■ **Action item**
Word for word, set down every line of the entries below from the line with "(s.completeFor o res" to the line with "theorem State.putRoom_records (s", including both, and no other line.

[Source records]
==========

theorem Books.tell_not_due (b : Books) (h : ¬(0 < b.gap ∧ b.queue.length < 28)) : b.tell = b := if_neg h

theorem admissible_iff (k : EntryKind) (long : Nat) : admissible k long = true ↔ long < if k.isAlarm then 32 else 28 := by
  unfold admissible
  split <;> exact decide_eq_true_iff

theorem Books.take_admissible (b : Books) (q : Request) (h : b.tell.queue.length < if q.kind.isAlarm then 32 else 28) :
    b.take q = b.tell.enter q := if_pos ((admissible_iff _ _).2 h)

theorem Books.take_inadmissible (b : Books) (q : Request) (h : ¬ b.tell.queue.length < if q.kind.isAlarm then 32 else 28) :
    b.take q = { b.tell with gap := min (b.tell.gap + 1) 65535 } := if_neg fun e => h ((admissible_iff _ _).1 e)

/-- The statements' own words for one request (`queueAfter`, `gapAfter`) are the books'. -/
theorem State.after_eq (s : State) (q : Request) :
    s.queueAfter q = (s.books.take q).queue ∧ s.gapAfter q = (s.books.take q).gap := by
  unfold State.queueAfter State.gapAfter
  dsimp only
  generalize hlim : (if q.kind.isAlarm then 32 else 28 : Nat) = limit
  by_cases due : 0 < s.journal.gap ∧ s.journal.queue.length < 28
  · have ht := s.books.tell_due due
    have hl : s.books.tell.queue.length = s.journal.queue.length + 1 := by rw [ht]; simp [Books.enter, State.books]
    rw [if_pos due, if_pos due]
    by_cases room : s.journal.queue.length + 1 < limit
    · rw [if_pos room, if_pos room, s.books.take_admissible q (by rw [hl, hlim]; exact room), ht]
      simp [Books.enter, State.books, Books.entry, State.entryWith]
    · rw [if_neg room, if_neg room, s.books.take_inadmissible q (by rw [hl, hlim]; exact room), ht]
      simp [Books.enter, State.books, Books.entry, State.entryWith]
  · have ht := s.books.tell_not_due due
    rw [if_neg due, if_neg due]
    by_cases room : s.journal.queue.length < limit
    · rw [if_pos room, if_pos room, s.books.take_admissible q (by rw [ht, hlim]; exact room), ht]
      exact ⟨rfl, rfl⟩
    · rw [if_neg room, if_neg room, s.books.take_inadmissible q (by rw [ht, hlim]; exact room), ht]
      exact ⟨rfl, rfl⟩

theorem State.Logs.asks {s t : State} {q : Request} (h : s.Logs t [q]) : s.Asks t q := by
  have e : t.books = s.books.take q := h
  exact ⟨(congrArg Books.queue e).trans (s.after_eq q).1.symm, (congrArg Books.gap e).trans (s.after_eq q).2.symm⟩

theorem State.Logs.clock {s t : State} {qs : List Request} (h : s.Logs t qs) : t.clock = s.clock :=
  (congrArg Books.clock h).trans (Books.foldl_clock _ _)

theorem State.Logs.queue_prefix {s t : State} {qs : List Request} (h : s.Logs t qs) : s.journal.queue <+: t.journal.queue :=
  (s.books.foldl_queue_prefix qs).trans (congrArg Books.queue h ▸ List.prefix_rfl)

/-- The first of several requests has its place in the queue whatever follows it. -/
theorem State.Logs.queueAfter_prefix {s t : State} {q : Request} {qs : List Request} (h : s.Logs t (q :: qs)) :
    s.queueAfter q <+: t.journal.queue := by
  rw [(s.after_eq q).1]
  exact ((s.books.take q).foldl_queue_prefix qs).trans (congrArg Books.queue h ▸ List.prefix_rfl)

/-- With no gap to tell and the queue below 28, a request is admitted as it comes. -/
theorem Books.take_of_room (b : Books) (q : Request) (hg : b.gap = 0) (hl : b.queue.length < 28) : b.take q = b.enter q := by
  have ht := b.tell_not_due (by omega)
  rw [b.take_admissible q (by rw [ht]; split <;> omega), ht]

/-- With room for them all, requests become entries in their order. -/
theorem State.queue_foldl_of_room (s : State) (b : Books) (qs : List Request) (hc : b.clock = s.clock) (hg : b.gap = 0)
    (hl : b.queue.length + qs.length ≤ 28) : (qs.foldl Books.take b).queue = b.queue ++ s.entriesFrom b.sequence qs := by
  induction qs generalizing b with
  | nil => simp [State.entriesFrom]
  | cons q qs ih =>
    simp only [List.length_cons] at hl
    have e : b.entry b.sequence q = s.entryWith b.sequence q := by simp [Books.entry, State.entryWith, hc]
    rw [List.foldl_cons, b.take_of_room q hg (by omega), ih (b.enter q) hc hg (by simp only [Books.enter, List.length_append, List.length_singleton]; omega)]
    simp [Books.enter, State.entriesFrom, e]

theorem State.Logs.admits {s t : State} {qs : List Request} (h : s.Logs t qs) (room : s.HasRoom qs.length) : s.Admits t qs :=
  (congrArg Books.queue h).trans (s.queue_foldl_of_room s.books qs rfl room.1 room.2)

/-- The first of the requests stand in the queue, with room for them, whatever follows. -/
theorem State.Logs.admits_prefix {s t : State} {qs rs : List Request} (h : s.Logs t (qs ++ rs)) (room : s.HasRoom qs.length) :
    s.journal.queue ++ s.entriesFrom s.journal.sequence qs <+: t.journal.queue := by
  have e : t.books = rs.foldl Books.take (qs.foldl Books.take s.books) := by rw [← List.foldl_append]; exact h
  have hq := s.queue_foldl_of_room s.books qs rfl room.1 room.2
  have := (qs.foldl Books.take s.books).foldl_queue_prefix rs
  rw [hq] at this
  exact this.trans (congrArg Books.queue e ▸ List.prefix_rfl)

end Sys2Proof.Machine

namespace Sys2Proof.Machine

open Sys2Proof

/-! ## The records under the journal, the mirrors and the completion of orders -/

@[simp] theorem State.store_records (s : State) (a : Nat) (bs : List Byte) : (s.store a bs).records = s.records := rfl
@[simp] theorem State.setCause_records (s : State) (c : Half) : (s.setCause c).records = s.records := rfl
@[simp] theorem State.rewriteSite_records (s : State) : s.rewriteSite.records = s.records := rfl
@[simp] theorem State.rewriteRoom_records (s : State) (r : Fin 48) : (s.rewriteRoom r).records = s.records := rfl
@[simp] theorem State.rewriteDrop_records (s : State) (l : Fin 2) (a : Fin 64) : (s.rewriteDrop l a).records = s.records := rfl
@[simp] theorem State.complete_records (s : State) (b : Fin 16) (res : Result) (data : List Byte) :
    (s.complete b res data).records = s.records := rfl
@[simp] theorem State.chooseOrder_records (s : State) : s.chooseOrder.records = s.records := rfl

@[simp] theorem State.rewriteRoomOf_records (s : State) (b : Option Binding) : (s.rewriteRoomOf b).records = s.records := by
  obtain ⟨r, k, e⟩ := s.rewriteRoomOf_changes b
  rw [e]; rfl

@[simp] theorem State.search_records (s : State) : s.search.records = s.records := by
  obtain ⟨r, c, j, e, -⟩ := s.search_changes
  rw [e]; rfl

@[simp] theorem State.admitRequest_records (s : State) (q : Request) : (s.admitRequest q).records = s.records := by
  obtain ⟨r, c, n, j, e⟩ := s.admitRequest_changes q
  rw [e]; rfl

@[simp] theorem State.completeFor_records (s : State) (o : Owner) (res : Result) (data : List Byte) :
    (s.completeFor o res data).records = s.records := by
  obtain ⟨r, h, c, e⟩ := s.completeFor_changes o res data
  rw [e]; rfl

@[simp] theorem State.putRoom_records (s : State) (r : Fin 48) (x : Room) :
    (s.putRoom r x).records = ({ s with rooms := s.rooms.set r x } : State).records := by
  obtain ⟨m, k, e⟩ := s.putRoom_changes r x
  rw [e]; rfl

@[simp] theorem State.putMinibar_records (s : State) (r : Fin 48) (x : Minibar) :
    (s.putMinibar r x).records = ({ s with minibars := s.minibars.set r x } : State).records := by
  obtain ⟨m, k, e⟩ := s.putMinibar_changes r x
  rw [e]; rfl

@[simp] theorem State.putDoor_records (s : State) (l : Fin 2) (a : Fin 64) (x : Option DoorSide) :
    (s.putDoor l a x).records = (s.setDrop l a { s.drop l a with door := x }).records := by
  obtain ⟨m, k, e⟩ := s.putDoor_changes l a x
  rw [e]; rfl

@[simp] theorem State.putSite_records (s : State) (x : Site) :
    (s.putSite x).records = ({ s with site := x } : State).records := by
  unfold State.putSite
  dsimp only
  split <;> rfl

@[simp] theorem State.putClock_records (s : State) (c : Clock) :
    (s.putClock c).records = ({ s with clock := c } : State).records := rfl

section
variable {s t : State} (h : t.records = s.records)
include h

==========

■ **Task output**
    (s.completeFor o res data).records = s.records := by
  obtain ⟨r, h, c, e⟩ := s.completeFor_changes o res data
  rw [e]; rfl

@[simp] theorem State.putRoom_records (s : State) (r : Fin 48) (x : Room) :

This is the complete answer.